En 1900, la première ligne de métro parisienne ouvrait entre Vincennes et Porte Maillot. Un an auparavant, le romancier Nicolas d’Estienne d’Orves qualifiait l’année 1899 comme “l’une des plus bruyantes de toute l’histoire parisienne” ; à cause des chantiers de l’exposition universelle, mais également du métro à venir. 120 ans plus tard, 21 tunneliers rejoignent les sous-sols de la région capitale dans le cadre des chantiers du Grand Paris. Heureusement pour les habitants, un siècle d’innovation a largement transformé les méthodes et les outils, qui ont su se faire discrets. L’occasion pour Leonard de revenir sur les technologies de pointe qui ont remplacé les pelles et les pioches dans la course aux tunnels.
Des tunnels dans la ville
“La problématique principale, le plus complexe, c’est le lien entre la surface et le souterrain. On sait creuser des tunnels dans tous les horizons géologiques, mais la communication avec la surface reste un enjeu.” Pour Marc Hasenohr, directeur de la Tunnel Factory chez VINCI Construction, les tunnels posent la question de leur intégration à la ville dense avant même d’entrer dans les enjeux de forage. Chaque nouvel ouvrage entre en concurrence avec des réseaux de surface (type EDF), des métros existants, ou des excavations historiques, à l’image des carrières et catacombes de Paris.
Pour naviguer au cœur d’environnements de plus en plus contraints, les solutions technologiques évoluent et complètent les traditionnels forages destructifs. “On développe aujourd’hui des techniques à base d’ondes électromagnétiques, sismiques, sonores”, explique Marc Hasenohr. La startup AVUS, anciennement incubée chez Leonard, propose d’ailleurs une solution en réalité augmentée pour visualiser les réseaux souterrains. L’application agrège les données des plans existants et les résultats des analyses de géo-détection.

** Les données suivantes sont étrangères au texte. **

@[simp] theorem State.updConn_pending (s : State) (c) (f) : (s.updConn c f).pending = s.pending := (rfl)
@[simp] theorem State.updConn_dt (s : State) (c) (f) : (s.updConn c f).dt = s.dt := (rfl)
@[simp] theorem State.updConn_fine (s : State) (c) (f) : (s.updConn c f).fine = s.fine := (rfl)
@[simp] theorem State.updConn_regs (s : State) (c) (f) : (s.updConn c f).regs = s.regs := (rfl)
@[simp] theorem State.updConn_fresh (s : State) (c) (f) : (s.updConn c f).fresh = s.fresh := (rfl)
@[simp] theorem State.updConn_hbm (s : State) (c) (f) : (s.updConn c f).hbm = s.hbm := (rfl)
@[simp] theorem State.updConn_heads (s : State) (c) (f) : (s.updConn c f).heads = s.heads := (rfl)
@[simp] theorem State.updConn_dev (s : State) (c) (f) : (s.updConn c f).dev = s.dev := (rfl)
@[simp] theorem State.updConn_clk (s : State) (c) (f) : (s.updConn c f).clk = s.clk := (rfl)
@[simp] theorem State.updConn_pwr (s : State) (c) (f) : (s.updConn c f).pwr = s.pwr := (rfl)
@[simp] theorem State.updConn_thm (s : State) (c) (f) : (s.updConn c f).thm = s.thm := (rfl)
@[simp] theorem State.updConn_lines (s : State) (c) (f) : (s.updConn c f).lines = s.lines := (rfl)
@[simp] theorem State.updConn_groups (s : State) (c) (f) : (s.updConn c f).groups = s.groups := (rfl)
@[simp] theorem State.updConn_spill (s : State) (c) (f) : (s.updConn c f).spill = s.spill := (rfl)
@[simp] theorem State.updConn_fields (s : State) (c) (f) : (s.updConn c f).fields = s.fields := (rfl)
@[simp] theorem State.updConn_babbitt (s : State) (c) (f) : (s.updConn c f).babbitt = s.babbitt := (rfl)
@[simp] theorem State.updConn_cap (s : State) (c) (f) : (s.updConn c f).cap = s.cap := (rfl)
@[simp] theorem State.updConn_net (s : State) (c) (f) : (s.updConn c f).net = s.net := (rfl)
@[simp] theorem State.updConn_lanes (s : State) (c) (f) : (s.updConn c f).lanes = s.lanes := (rfl)
@[simp] theorem State.updConn_pair (s : State) (c) (f) : (s.updConn c f).pair = s.pair := (rfl)
@[simp] theorem State.updConn_dom (s : State) (c) (f) : (s.updConn c f).dom = s.dom := (rfl)
@[simp] theorem State.updConn_mem (s : State) (c) (f) : (s.updConn c f).mem = s.mem := (rfl)
@[simp] theorem State.updConn_hk (s : State) (c) (f) : (s.updConn c f).hk = s.hk := (rfl)
@[simp] theorem State.updConn_boot (s : State) (c) (f) : (s.updConn c f).boot = s.boot := (rfl)
@[simp] theorem State.updConn_mspi (s : State) (c) (f) : (s.updConn c f).mspi = s.mspi := (rfl)
@[simp] theorem State.updConn_free (s : State) (c) (f) : (s.updConn c f).free = s.free := (rfl)
@[simp] theorem State.updConn_word (s : State) (c) (f) (x) : (s.updConn c f).word x = s.word x := (rfl)
@[simp] theorem State.updConn_rd (s : State) (c) (f) (x) : (s.updConn c f).rd x = s.rd x := (rfl)
@[simp] theorem State.updConn_hbmByte (s : State) (c) (f) (x) : (s.updConn c f).hbmByte x = s.hbmByte x := (rfl)
@[simp] theorem State.updConn_head (s : State) (c) (f) (x) : (s.updConn c f).head x = s.head x := (rfl)
@[simp] theorem State.updConn_now (s : State) (c) (f) : (s.updConn c f).now = s.now := (rfl)

end Sys2Proof.Machine
end

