-- ==== Sys2Proof/Laws/Heads.lean ====
section
/-! SUPPORT. What the shared operations on one head can do, said once: the permissions of FIRE_INHIBIT, the head states and the leave
of a head. As in Laws/Ops.lean, `π` stands for anything read from a state. -/

namespace Sys2Proof.Machine

variable {α : Type} {π : State → α}

/-- Everything that a change of the permissions or the state of head `h` may do, as updates that `π` keeps (Table 1.5). -/
structure HeadKeeps (π : State → α) (h : Nat) : Prop where
  reg : ∀ a ∈ gateRegs h ++ [R.SCAN_POS.addr h, R.EMT_STATUS.addr h, R.EMT_CNT_CYCLE.addr h, R.SRV_STATUS.addr h, R.EYE_STATUS.addr h,
    R.PWR_STATUS.addr], ∀ (s : State) v, π (s.setWord a v) = π s
  head : ∀ (s : State) f, π (s.updHead h f) = π s
  pwr : ∀ (s : State) f, π (s.updPwr f) = π s
  fresh : ∀ (s : State) x, π { s with fresh := x } = π s

namespace HeadKeeps
variable {h : Nat} (k : HeadKeeps π h)
include k

theorem inhibit (s : State) (v : Nat) : π (s.setWord (R.FIRE_INHIBIT.addr h) v) = π s := k.reg _ (by simp [gateRegs]) s v
theorem latch (s : State) (b : Inh) : π (s.latch (latchField h b)) = π s :=
  State.latch_keeps π (k.reg _ (by simp [gateRegs, latchField])) k.fresh s
theorem state (s : State) (v : Nat) : π (s.setWord (R.HEAD_STATE.addr h) v) = π s := k.reg _ (by simp [gateRegs]) s v
theorem pos (s : State) (v : Nat) : π (s.setWord (R.SCAN_POS.addr h) v) = π s := k.reg _ (by simp) s v
theorem chain (s : State) (v : Nat) : π (s.setWord (R.EMT_STATUS.addr h) v) = π s := k.reg _ (by simp) s v
theorem cycle (s : State) (v : Nat) : π (s.setWord (R.EMT_CNT_CYCLE.addr h) v) = π s := k.reg _ (by simp) s v
theorem servo (s : State) (v : Nat) : π (s.setWord (R.SRV_STATUS.addr h) v) = π s := k.reg _ (by simp) s v
theorem eye (s : State) (v : Nat) : π (s.setWord (R.EYE_STATUS.addr h) v) = π s := k.reg _ (by simp) s v
theorem power (s : State) (v : Nat) : π (s.setWord R.PWR_STATUS.addr v) = π s := k.reg _ (by simp) s v

end HeadKeeps

/-- A register that no change of head `h` names keeps its word. -/
theorem HeadKeeps.word {a h : Nat} (n : a ∉ gateRegs h ++ [R.SCAN_POS.addr h, R.EMT_STATUS.addr h, R.EMT_CNT_CYCLE.addr h,
    R.SRV_STATUS.addr h, R.EYE_STATUS.addr h, R.PWR_STATUS.addr]) : HeadKeeps (fun s => s.word a) h where
  reg _ hb s v := State.word_setWord_ne s v fun e => n (e ▸ hb)
  head _ _ := rfl
  pwr _ _ := rfl
  fresh _ _ := rfl

/-- Another head is not touched. -/
theorem HeadKeeps.other {h i : Nat} (n : i ≠ h) : HeadKeeps (fun s => s.head i) h where
  reg _ _ _ _ := rfl
  head s f := by simp [State.head, SMap.get_upd_ne headDefault s.heads f n]
  pwr _ _ := rfl
  fresh _ _ := rfl

/-- No line, group, lane, memory, field or other unit is touched. -/
theorem HeadKeeps.parts (h : Nat) : HeadKeeps (fun s => (s.dev, s.safe, s.cap, s.lines, s.groups, s.spill, s.fields, s.babbitt, s.net,
    s.lanes, s.pair, s.dom, s.mem, s.hk, s.boot, s.mspi, s.clk, s.thm, s.hbm, s.dt, s.fine, s.free, s.pending)) h where
  reg _ _ _ _ := rfl
  head _ _ := rfl
  pwr _ _ := rfl
  fresh _ _ := rfl

section
variable {h : Nat} (k : HeadKeeps π h)
include k

theorem State.showTokenOnly_keeps (s : State) : π (s.showTokenOnly h) = π s := k.state _ _

theorem State.setInh_keeps (b : Inh) (v : Bool) (s : State) : π (s.setInh h b v) = π s := by
  unfold State.setInh
  refine (State.showTokenOnly_keeps k _).trans ?_
  refine (State.when_keeps π fun _ => k.state _ _).trans ?_
  exact (State.when_keeps π fun _ => k.latch _ b).trans (k.inhibit _ _)

theorem State.refreshEye_keeps (s : State) : π (s.refreshEye h) = π s := State.setInh_keeps k _ _ _
theorem State.refreshThermal_keeps (s : State) : π (s.refreshThermal h) = π s := State.setInh_keeps k _ _ _
theorem State.refreshEmitter_keeps (s : State) : π (s.refreshEmitter h) = π s := State.setInh_keeps k _ _ _
theorem State.refreshSafetyIn_keeps (s : State) : π (s.refreshSafetyIn h) = π s := State.setInh_keeps k _ _ _

theorem State.refreshServo_keeps (s : State) : π (s.refreshServo h) = π s :=
  (State.setInh_keeps k _ _ _).trans ((k.servo _ _).trans (k.servo _ _))

theorem State.showPower_keeps (s : State) : π s.showPower = π s := (k.power _ _).trans (k.power _ _)

theorem State.leaveEnd_keeps (who : Requester) (s : State) : π (s.leaveEnd who) = π s :=
  (State.showPower_keeps k _).trans ((k.pwr _ _).trans (k.pwr _ _))

theorem State.firingEnd_keeps (s : State) : π (s.firingEnd h) = π s := by
  unfold State.firingEnd
  refine (State.setInh_keeps k _ _ _).trans ?_
  refine (State.setInh_keeps k _ _ _).trans ?_
  refine (k.head _ _).trans ?_
  exact (State.leaveEnd_keeps k _ _).trans (State.leaveEnd_keeps k _ _)

theorem State.abandonFrame_keeps (s : State) : π (s.abandonFrame h) = π s := by
  unfold State.abandonFrame
  refine (State.firingEnd_keeps k _).trans ?_
  exact (k.pos _ _).trans ((k.pos _ _).trans (k.head _ _))

theorem State.setHead_keeps (st : Nat) (s : State) : π (s.setHead h st) = π s :=
  (State.refreshServo_keeps k _).trans ((State.showTokenOnly_keeps k _).trans (k.state _ _))

theorem State.excite_keeps (mode level : Nat) (s : State) : π (s.excite h mode level) = π s := by
  unfold State.excite
  exact (State.refreshServo_keeps k _).trans ((k.head _ _).trans ((k.servo _ _).trans (k.servo _ _)))

theorem State.headOff_keeps (s : State) : π (s.headOff h) = π s := by
  unfold State.headOff
  refine (State.refreshThermal_keeps k _).trans ((State.refreshEye_keeps k _).trans ((State.refreshEmitter_keeps k _).trans ?_))
  refine (State.setHead_keeps k _ _).trans ((k.servo _ _).trans ((State.when_keeps π fun _ => State.excite_keeps k _ _ _).trans ?_))
  refine (k.head _ _).trans ((k.head _ _).trans ((k.eye _ _).trans ((k.eye _ _).trans ?_)))
  refine (k.chain _ _).trans ((k.chain _ _).trans ((k.head _ _).trans ((k.head _ _).trans ?_)))
  exact (State.leaveEnd_keeps k _ _).trans (State.abandonFrame_keeps k _)

theorem State.headPark_keeps (s : State) : π (s.headPark h) = π s := by
  unfold State.headPark
  refine (State.refreshEye_keeps k _).trans ((State.refreshServo_keeps k _).trans ((State.showTokenOnly_keeps k _).trans ?_))
  refine (State.excite_keeps k _ _ _).trans ((k.state _ _).trans ((k.servo _ _).trans ((k.head _ _).trans ((k.state _ _).trans ?_))))
  refine (k.head _ _).trans ((k.eye _ _).trans ?_)
  refine (State.when_keeps π fun _ => (State.refreshEmitter_keeps k _).trans (k.chain _ _)).trans ?_
  exact (k.head _ _).trans ((State.leaveEnd_keeps k _ _).trans (State.abandonFrame_keeps k _))

theorem State.headFault_keeps (cause : Nat) (s : State) : π (s.headFault h cause) = π s := by
  unfold State.headFault
  dsimp only
  split
  · rfl
  · refine (State.setHead_keeps k _ _).trans ((k.servo _ _).trans ((k.state _ _).trans ((k.head _ _).trans ((k.head _ _).trans ?_))))
    exact (State.leaveEnd_keeps k _ _).trans (State.abandonFrame_keeps k _)

theorem State.headScan_keeps (s : State) : π (s.headScan h) = π s := by
  unfold State.headScan
  exact (State.setHead_keeps k _ _).trans ((k.head _ _).trans (k.head _ _))

/-- A head that runs keeps what the DT of the last strobe does not name, whatever frame its chain sends (R98). -/
structure StrobeKeeps (π : State → α) (h : Nat) : Prop where
  lo : ∀ (s : State) v, π (s.setWord (R.FIRE_LAST_DT_LO.addr h) v) = π s
  hi : ∀ (s : State) v, π (s.setWord (R.FIRE_LAST_DT_HI.addr h) v) = π s

variable (x : StrobeKeeps π h)
include x

theorem State.proofStrobe_keeps (e : Nat) (s : State) : π (s.proofStrobe h e) = π s := by
  unfold State.proofStrobe
  refine (State.when_keeps π fun _ => ?_).trans (State.when_keeps π fun _ => k.head _ _)
  refine (State.wr64_keeps π x.lo x.hi _ _).trans ?_
  exact (k.head _ _).trans ((k.head _ _).trans (k.head _ _))

theorem State.chainStart_keeps (c : ChainCmd) (fails : Nat) (s : State) : π (s.chainStart h c fails) = π s := by
  cases c
  case proof e => exact (State.proofStrobe_keeps k x _ _).trans (k.head _ _)
  case verify =>
    exact (State.when_keeps π (f := fun s => s.wr (R.EMT_STATUS.CHAIN h) 2) fun _ => k.chain _ _).trans (k.head _ _)
  all_goals exact k.head _ _

theorem State.chainNext_keeps (s : State) : π (s.chainNext h) = π s := by
  unfold State.chainNext
  dsimp only
  split
  · exact (State.chainStart_keeps k x _ _ _).trans (k.head _ _)
  · rfl

theorem State.chainPut_keeps (c : ChainCmd) (s : State) : π (s.chainPut h c) = π s :=
  (State.chainNext_keeps k x _).trans (k.head _ _)

end

end Sys2Proof.Machine
end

Sûr, rapide et compétitif : la trinité du tunnelier
Côté forage, les tunneliers restent la technologie incontournable. Démocratisés dans les années 80, ils peuvent mesurer jusqu’à 19m de diamètre pour 100m de long. Depuis, si leur fonctionnement est resté sensiblement le même, ils ont embarqué toute une gamme d’innovations au fur et à mesure de leur développement. “Nous développons de l’automatisation, de la robotisation, des techniques d’intelligence artificielle et d’analyse de données pour permettre un creusement plus rapide, plus régulier, plus sûr et plus écologique”, résume Marc Hasenohr.
Parmi les pistes les plus explorées, l’automatisation et les données tirent l’innovation. En Malaisie, un système autonome, capable de s’adapter en temps-réel aux conditions géologiques a été récompensé lors du New Civil Engineer Tunnelling Festival. En Autriche, un système de trains autonomes a permis d’approvisionner un tunnelier en opération. Un peu partout, les Big Data et l’IA permettent aux compagnons d’affiner leurs prises de décisions. Anticipation des incidents, surveillance des indicateurs clefs, gestion automatisée des consommations énergétiques : les pistes de développement sont nombreuses. Côté sécurité, les systèmes de radio-identification (RFID) permettent de localiser les opérateurs ou de de détecter les collisions. Dans le même temps, des systèmes d’inspection laser automatisent certaines des démarches les plus périlleuses…
Le tunnel disrupté ?
Avec des cycles longs, des investissements colossaux, et l’absence d’économie d’échelle, le monde du tunnel semble être le lieu d’une innovation lente et permanente, incrémentale. Cela dit, de puissants acteurs cherchent à rebattre les cartes. D’un côté, la Boring Company d’Elon Musk vise une multiplication par 10 des vitesses de forage. L’entreprise californienne a révélé en février 2020 la mise en service du tunnelier “Prufrock”. Bien que l’on puisse difficilement juger des performances de la machine, ce nouvel entrant agit aujourd’hui comme un catalyseur d’innovation pour toute l’industrie des grands acteurs de la construction de tunnels. De l’autre côté, les entreprises chinoises de fabrication de tunneliers bousculent les habitudes des acteurs traditionnels en s’imposant sur le marché européen. “On ne doit pas se laisser dépasser par des concurrents dont le marché est plus important. VINCI Construction, à travers son initiative de Tunnel Factory répond à ce besoin d’innovation”, conclut Marc Hasenohr.